- ASSIGNED TASK -
After finding the line with "true → c.p 5 ≠" in the entries below, retype exactly each line from there through the line with "exec (.timForce n) s = .next (completed c [] s (e.reselect", including that final line.

- RECORD SET -
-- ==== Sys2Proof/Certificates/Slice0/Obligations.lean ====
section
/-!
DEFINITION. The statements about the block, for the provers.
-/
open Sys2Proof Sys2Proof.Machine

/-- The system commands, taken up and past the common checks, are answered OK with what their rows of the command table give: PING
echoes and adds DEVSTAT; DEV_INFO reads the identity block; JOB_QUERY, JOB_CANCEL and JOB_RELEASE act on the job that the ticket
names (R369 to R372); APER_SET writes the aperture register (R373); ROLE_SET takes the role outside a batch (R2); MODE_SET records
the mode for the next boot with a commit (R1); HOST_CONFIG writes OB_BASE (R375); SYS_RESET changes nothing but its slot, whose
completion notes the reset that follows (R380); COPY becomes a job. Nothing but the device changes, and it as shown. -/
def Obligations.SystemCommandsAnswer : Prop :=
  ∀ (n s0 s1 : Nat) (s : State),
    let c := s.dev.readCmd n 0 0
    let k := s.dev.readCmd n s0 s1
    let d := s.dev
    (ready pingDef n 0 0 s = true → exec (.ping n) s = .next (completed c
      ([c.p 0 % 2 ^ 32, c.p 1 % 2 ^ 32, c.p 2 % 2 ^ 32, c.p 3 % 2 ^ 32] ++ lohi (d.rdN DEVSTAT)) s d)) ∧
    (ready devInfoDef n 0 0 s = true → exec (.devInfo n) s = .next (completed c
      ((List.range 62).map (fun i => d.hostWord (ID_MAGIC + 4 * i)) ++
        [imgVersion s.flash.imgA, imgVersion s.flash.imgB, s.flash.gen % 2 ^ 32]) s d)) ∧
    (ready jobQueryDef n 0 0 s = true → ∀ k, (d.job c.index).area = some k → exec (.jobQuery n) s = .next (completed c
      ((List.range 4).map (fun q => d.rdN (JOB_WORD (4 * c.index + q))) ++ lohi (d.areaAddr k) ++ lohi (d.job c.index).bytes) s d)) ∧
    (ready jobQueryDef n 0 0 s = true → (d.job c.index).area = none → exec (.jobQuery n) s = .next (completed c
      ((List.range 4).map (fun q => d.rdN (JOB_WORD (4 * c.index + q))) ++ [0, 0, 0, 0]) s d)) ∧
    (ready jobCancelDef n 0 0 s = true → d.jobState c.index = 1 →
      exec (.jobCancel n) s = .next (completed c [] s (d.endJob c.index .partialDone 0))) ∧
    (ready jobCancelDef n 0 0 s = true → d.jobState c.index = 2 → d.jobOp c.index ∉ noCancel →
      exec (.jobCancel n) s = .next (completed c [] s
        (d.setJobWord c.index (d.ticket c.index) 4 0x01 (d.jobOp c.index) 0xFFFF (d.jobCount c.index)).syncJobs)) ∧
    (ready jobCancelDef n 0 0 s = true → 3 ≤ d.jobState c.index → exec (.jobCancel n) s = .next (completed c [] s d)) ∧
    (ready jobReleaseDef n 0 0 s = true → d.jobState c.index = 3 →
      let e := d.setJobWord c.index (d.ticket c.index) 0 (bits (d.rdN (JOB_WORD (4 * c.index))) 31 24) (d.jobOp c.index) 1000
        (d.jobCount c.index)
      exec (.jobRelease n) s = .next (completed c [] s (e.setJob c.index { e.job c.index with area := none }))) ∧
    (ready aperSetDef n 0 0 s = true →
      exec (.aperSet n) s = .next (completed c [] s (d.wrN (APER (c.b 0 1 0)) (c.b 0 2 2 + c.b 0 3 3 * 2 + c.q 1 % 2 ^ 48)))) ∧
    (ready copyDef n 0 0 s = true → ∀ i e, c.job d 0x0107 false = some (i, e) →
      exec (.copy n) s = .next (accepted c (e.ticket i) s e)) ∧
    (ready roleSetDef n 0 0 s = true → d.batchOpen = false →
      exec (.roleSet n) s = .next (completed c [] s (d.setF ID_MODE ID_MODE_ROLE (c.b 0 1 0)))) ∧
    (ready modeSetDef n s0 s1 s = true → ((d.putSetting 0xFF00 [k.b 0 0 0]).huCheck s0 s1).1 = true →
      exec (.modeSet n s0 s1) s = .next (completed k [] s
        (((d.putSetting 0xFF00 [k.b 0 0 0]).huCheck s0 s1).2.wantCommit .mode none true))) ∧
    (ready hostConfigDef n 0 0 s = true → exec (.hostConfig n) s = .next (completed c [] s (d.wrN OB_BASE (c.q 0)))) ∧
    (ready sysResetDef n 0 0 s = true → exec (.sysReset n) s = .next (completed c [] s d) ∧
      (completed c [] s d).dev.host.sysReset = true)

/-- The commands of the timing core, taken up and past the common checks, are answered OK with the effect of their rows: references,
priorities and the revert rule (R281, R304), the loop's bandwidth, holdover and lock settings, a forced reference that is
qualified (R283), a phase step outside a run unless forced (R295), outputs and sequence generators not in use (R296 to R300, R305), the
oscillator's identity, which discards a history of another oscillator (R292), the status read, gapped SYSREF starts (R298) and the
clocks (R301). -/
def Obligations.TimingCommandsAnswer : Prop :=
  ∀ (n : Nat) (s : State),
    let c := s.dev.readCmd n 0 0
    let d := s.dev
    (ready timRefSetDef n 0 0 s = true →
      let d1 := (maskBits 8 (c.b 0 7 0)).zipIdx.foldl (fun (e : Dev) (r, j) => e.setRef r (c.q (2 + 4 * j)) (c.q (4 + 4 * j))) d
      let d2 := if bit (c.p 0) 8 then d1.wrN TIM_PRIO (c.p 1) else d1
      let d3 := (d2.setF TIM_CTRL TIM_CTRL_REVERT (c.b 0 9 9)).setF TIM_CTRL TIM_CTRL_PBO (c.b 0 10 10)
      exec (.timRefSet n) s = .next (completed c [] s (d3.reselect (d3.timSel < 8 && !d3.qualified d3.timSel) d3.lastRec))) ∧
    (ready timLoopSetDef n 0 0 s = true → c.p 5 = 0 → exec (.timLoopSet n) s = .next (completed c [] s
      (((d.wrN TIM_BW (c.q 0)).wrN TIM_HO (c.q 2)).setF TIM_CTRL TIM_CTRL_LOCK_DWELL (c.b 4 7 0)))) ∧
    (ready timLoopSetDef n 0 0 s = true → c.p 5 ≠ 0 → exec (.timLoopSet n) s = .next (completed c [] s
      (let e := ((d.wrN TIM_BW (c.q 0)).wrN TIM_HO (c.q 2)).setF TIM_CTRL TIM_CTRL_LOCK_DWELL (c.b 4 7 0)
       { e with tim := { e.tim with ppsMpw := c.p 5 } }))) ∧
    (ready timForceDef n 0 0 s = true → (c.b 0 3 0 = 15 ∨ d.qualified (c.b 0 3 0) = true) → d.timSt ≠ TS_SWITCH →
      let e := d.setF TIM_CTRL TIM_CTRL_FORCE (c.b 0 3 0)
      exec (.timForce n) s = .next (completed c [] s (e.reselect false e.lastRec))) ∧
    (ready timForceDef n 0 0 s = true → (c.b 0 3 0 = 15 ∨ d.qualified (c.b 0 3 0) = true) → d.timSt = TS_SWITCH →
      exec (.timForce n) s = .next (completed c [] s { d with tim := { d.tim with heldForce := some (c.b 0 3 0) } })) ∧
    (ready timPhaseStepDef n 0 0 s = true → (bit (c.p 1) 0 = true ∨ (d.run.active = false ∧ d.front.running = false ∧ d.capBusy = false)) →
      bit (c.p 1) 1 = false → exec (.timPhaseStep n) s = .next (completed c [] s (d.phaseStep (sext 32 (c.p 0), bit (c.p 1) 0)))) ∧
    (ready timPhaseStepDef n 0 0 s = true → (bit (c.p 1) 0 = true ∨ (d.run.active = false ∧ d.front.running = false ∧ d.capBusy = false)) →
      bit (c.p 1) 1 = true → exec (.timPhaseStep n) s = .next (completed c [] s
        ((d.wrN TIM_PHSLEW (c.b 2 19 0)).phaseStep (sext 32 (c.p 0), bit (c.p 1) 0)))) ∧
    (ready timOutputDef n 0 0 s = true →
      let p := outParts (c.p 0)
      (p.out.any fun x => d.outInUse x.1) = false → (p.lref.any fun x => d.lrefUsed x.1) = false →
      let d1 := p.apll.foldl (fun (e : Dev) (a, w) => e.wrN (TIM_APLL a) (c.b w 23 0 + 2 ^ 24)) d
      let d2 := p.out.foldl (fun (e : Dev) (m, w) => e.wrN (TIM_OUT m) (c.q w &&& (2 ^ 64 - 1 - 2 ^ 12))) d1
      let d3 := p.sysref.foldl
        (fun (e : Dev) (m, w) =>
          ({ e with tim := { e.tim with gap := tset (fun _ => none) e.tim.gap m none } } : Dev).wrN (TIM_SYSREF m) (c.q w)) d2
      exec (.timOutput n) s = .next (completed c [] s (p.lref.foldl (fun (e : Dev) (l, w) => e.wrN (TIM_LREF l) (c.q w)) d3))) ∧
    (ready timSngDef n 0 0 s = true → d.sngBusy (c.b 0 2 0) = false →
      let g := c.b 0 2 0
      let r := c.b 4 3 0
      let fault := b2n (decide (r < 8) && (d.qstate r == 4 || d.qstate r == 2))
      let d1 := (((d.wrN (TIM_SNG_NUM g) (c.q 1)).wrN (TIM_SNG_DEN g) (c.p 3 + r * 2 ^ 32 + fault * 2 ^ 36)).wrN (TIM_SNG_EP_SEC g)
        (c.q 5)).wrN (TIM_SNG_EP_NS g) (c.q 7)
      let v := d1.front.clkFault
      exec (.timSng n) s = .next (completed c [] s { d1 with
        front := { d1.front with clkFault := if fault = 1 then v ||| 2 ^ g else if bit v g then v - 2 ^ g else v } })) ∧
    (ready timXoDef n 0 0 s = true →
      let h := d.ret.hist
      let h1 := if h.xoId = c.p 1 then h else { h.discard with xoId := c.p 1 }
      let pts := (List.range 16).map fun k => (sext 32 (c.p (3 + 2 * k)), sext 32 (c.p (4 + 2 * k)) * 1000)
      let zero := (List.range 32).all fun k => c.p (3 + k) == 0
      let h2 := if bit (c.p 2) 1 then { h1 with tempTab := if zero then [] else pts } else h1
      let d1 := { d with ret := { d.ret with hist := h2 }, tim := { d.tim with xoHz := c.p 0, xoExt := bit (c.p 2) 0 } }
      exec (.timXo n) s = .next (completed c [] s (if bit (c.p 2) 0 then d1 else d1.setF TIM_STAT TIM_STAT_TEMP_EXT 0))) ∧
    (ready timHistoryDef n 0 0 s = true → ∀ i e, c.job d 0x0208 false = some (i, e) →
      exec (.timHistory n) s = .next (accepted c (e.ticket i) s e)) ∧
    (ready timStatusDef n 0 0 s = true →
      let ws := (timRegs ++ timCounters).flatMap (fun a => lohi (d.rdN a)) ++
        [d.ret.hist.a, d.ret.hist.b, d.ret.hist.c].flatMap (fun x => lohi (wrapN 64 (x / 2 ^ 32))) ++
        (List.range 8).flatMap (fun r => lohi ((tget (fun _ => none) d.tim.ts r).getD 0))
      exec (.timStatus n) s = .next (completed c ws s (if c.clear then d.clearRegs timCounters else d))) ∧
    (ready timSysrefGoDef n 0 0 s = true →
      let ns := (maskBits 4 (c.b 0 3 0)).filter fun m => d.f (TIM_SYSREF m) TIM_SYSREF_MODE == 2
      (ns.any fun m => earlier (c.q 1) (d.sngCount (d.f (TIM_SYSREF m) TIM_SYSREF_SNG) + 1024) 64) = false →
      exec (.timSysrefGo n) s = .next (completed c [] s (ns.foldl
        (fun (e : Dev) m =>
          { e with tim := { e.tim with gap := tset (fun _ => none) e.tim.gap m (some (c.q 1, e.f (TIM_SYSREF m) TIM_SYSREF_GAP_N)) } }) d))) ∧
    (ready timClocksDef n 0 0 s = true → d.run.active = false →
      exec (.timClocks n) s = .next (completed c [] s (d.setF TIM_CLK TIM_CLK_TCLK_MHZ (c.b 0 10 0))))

- ANSWER AREA -
    (ready timLoopSetDef n 0 0 s = true → c.p 5 ≠ 0 → exec (.timLoopSet n) s = .next (completed c [] s
      (let e := ((d.wrN TIM_BW (c.q 0)).wrN TIM_HO (c.q 2)).setF TIM_CTRL TIM_CTRL_LOCK_DWELL (c.b 4 7 0)
       { e with tim := { e.tim with ppsMpw := c.p 5 } }))) ∧
    (ready timForceDef n 0 0 s = true → (c.b 0 3 0 = 15 ∨ d.qualified (c.b 0 3 0) = true) → d.timSt ≠ TS_SWITCH →
      let e := d.setF TIM_CTRL TIM_CTRL_FORCE (c.b 0 3 0)
      exec (.timForce n) s = .next (completed c [] s (e.reselect false e.lastRec))) ∧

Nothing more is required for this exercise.